/-- R31, R160, R161: after power-up no response has been driven, every chain seed is 0, and the first request is
evaluated like every other. That the response port is then `none` is log entry 4. -/
def Obligations.ResetHoldsNothing : Prop :=
  State.reset.rsp = none ∧
  (∀ a b : BitSeq, chainState carryOut a b 0 = false ∧ chainState borrowOut a b 0 = false ∧
    chainState lessSoFar a b 0 = false) ∧
  (∀ (s : State) (q : Request), s.cfg = State.reset.cfg →
    (State.reset.present q).observed = (s.present q).observed)
end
⁂
ACTIVITY: Which lines of the data contain the word "chainState"? Copy each one.

SOLUTION FOR THIS PROBLEM:
  (∀ a b : BitSeq, chainState carryOut a b 0 = false ∧ chainState borrowOut a b 0 = false ∧
    chainState lessSoFar a b 0 = false) ∧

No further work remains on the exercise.